◆ **Task details**
Check every line below for the word "serveGetc" and give only the number of lines where it appears.
___ The data ___
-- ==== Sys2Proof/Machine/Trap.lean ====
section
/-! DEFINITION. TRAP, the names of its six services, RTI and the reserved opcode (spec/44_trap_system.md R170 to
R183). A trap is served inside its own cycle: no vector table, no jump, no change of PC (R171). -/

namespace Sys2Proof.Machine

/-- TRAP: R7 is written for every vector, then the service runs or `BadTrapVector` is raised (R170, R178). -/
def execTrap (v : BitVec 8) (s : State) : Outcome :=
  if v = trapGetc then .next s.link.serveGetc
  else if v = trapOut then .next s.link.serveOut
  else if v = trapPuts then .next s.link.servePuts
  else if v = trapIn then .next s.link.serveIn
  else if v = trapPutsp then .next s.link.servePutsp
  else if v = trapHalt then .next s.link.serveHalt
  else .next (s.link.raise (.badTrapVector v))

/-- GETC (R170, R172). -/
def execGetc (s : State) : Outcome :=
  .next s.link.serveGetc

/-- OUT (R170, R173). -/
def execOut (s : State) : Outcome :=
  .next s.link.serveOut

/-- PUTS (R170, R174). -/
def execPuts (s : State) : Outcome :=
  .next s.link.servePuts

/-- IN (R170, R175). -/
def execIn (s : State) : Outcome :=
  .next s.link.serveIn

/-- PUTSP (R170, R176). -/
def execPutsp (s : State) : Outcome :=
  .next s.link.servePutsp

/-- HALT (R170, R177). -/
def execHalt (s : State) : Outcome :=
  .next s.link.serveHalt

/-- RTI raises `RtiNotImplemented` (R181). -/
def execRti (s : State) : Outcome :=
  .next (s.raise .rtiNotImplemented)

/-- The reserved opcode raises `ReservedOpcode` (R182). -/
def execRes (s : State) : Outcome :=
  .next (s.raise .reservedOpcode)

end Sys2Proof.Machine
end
___
◆ **Task answer**
2